– Его, м'леди?
– Ну, да, вашего молодого господина, ма'са Селлерса из Англии, который сгорел вчерашней ночью.
Миледи не успела перевести дух после сказанных ею слов, как уже осталась в комнате одна. Она пошла отыскивать мужа с твердым намерением помешать исполнению его программы, в чем бы последняя ни заключалась, «потому что, – мысленно прибавила почтенная дама, – когда Мельберри заберет себе в голову разные чувствительные истории, он становится совсем болваном и способен натворить неслыханных глупостей, если дать ему волю». Она столкнулась с ним, когда он нес из чулана британский флаг. Тут полковник сообщил ей, что желает воздать умершему подобающие почести и с этой целью решил пригласить на проводы покойника правительство и публику. Однако жена перебила его:
– Послушай, Мельберри, все это прекрасно; никто не осудит тебя за внимание к родственнику. Но как ты неловко берешься за дело! Подумай сам: ну, можно ли вертеться вокруг корзинки с золою и корчить печальную мину? Какая тут торжественность?

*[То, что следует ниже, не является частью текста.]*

/-- FORECAST (R356): the segment applies from the edge of frame anchor + FRAME. -/
def State.forecast (s : State) (c : Cmd) (p : Nat) : State :=
  let q := c.forecastP
  let a := match (s.taskOf c) with
    | some t => match t.anchor with
      | some f => f
      | none => 0
    | none => 0
  (s.modRun p fun r => { r with sum := { r.sum with nextSegment := r.sum.nextSegment ++ [(q.1, a + q.2)] } }).done c (c.t0 + 1) 0 0

def execForecast (c : CmdId) (s : State) : Host.Outcome State Fault Refusal :=
  .next (match s.ready c 0x500 with
    | some d => match d.part with
      | some p => s.forecast d p
      | none => s
    | none => s)

/-- FORECAST is refused if its segment does not exist (R356). -/
def Part.forecastBad (x : Part) (c : Cmd) : Bool := decide (x.taskSlotOf.segments.length ≤ c.forecastP.1)

/-- FORECAST is refused if its edge is not later than the edge of the frame in which it begins (R356). -/
def State.forecastRefused (s : State) (c : Cmd) : Bool := match s.taskOf c with
  | some t => match t.anchor with
    | some f => decide (f + c.forecastP.2 ≤ s.clock.frameNo)
    | none => true
  | none => true

end Sys2Proof.Machine
end

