-- ==== Sys2Proof/Machine/Parts.lean ====
section
/-! DEFINITION. Partitions: binding, reset, FLR, destroy, resize, remap, and the end of a core's clearing (R136, R154, R304 to
R319, R324, R325, R370, R371, R413, R416, R417). -/

namespace Sys2Proof.Machine

/-- The value of a register's fields together. -/
def State.regOf (s : State) (fs : List Field) (i : Nat) : Nat := sumN (fs.map fun f => s.get f i * 2 ^ f.lo)

/-- PART[p]_PAGES[0] to [71]. -/
def State.descPages (s : State) (p : Nat) : List Nat := (List.range 72).map fun k => s.get .PART_PAGES_CODES (p * 72 + k)

/-- BASE and COUNT of PART[p]_QUEUES and PART[p]_FENCES. -/
def State.descQueues (s : State) (p : Nat) : Nat × Nat := (s.get .PART_QUEUES_BASE p, s.get .PART_QUEUES_COUNT p)
def State.descFences (s : State) (p : Nat) : Nat × Nat := (s.get .PART_FENCES_BASE p, s.get .PART_FENCES_COUNT p)

/-- The shape that parameters and the descriptor registers give (R305); RO fields are taken as zero (R306). -/
def State.newShape (s : State) (p : Nat) (b : Bytes) : Shape :=
  let q := partOf b
  { lcores := q.lcores
    spares := q.spares
    positions := q.positions.take (q.lcores + q.spares)
    gen := q.gen
    digest := q.digest
    ertBase := q.ertBase
    ertCount := q.ertCount
    sparse := s.regOf [.PART_SPARSE_MERGE_MAX_ROWS, .PART_SPARSE_DROP_LIMIT, .PART_SPARSE_DROP_FAULT_EN] p
    stage := s.regOf [.PART_STAGE_BASE_ROW, .PART_STAGE_BUF_ROWS, .PART_STAGE_BUF_COUNT] p
    bridle := s.regOf [.PART_BRIDLE_READ, .PART_BRIDLE_WRITE, .PART_BRIDLE_REMOTE] p
    quota := s.get .PART_CMD_QUOTA p
    ports := s.get .PART_PORTS_PORTS p
    bursts := s.get .PART_HBM_SHARE_BURSTS p
    pages := s.descPages p
    params := b }

/-- The binding record: 831 bytes (R306). -/
def bindingRecord (v : Shape) (queues fences : Nat × Nat) : Bytes :=
  let b := fitBytes 256 v.params
  (b.drop 28).take 1 ++ (b.drop 30).take 2 ++ (b.drop 36).take 28 ++ b.drop 96 ++
  ([v.sparse, v.bridle, v.stage, v.quota, queues.1 + queues.2 * 2 ^ 32, fences.1 + fences.2 * 2 ^ 32, v.ports, v.bursts].flatMap
    fun x => natLE 8 x) ++ v.pages.flatMap fun x => natLE 8 x

/-- Two ranges have a number in common. -/
def rangesMeet (a b : Nat × Nat) : Bool := decide (a.1 < b.1 + b.2) && decide (b.1 < a.1 + a.2) && decide (0 < a.2) && decide (0 < b.2)

/-- Lanes that a shape holds on every link direction (R154). -/
def Shape.lanes (v : Shape) : Nat := bits v.bridle 8 0 + bits v.bridle 24 16 + bits v.bridle 40 32

/-- Shapes in force of the other created partitions, with their numbers. -/
def State.otherShapes (s : State) (p : Nat) : List (Nat × Shape) :=
  (List.range 16).filterMap fun k => if k ≠ p ∧ s.created k = true then (s.part k).bind.shape.map fun v => (k, v) else none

Ровно никакой. Ведь всякому придет в голову, что в той золе, пожалуй, и нет человеческого праха. Да это подумают еще при виде одной корзинки, а что скажут, когда мы выставим целых три? При одном провожатом такая погребальная церемония покажется смешною, а при огромной процессии и подавно. Ведь эдак наберется, чего доброго, тысяч пять народу. Шутка сказать. Нет, брось эту затею; придумай что-нибудь другое.
Полковник поразмыслил и уступил доводам жены, когда нашел, что женский инстинкт подсказал ей верное решение. Он решил только просидеть вечер у праха виконта, вдвоем с Гаукинсом. Однако и это показалось излишним миссис Селлерс. Впрочем, она не стала больше спорить, сознавая, что ее муж поступает так, движимый своей честной натурой и сердечной добротой. В самом деле, в этой чуждой стране злополучные останки молодого лорда нигде не могли найти себе приюта и дружеского внимания, кроме дома полковника Селлерса. Последний задрапировал британским флагом все три корзины, повязал клочок траурного крепа на дверную ручку и заметил наконец с довольным видом:
– Ну, теперь все хорошо. Мы устроили его, как могли при настоящих обстоятельствах. Впрочем, нет! В данном случае надо поступить со своими ближними, как мы хотим, чтобы поступали с нами. Недостает еще одного.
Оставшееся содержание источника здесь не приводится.